Data section:
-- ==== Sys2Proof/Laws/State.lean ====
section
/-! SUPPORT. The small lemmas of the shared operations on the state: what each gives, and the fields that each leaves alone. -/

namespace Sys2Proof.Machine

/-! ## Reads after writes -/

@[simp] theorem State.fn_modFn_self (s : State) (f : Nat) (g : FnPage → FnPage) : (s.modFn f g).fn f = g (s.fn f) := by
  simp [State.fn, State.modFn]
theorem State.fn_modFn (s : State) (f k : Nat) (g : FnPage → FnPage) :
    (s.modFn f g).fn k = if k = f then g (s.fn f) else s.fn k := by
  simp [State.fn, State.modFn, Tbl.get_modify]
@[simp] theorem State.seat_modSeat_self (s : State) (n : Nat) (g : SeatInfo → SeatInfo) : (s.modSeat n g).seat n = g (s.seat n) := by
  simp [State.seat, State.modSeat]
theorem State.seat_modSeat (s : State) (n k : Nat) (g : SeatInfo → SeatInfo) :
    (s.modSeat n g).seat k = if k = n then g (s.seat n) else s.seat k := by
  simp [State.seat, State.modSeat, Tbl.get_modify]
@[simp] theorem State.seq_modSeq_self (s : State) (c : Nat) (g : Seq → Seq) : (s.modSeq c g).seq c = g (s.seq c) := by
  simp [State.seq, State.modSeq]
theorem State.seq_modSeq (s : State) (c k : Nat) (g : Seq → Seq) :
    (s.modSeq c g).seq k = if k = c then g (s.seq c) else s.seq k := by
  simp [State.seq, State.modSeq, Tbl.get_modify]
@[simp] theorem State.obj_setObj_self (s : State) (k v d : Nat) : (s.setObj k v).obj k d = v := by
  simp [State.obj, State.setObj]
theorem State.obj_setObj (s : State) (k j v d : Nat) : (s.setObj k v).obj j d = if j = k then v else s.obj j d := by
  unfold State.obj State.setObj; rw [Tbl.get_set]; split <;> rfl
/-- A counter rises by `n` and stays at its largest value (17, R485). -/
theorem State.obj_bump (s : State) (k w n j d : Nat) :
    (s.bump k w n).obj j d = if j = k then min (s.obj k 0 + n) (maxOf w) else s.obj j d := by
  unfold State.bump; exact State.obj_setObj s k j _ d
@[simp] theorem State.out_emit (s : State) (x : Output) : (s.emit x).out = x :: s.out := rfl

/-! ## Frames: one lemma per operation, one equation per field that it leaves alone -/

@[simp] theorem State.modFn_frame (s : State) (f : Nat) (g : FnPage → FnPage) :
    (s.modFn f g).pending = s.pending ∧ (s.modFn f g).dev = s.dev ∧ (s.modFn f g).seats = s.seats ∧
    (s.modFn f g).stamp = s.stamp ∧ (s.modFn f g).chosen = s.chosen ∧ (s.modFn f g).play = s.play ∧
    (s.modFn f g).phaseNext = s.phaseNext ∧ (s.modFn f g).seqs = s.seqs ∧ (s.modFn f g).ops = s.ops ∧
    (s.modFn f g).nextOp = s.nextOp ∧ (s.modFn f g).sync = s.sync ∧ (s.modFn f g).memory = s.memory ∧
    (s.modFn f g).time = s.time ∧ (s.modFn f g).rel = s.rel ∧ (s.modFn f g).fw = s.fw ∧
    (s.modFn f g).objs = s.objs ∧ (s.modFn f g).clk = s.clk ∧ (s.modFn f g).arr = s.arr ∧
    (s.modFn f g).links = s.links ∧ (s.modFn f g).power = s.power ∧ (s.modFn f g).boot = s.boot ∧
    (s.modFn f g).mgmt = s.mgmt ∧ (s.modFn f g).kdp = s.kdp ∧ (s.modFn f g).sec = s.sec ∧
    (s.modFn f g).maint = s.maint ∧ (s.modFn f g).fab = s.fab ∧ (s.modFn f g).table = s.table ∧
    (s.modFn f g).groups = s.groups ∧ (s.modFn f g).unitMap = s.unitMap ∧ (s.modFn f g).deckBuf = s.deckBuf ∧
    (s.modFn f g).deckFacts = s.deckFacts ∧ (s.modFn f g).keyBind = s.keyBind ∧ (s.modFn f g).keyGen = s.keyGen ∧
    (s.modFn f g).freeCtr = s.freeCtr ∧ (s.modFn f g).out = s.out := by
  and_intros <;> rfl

Problem description:
Go through the listing above and state how many of its lines contain "else", with no other words.

The completed task:
5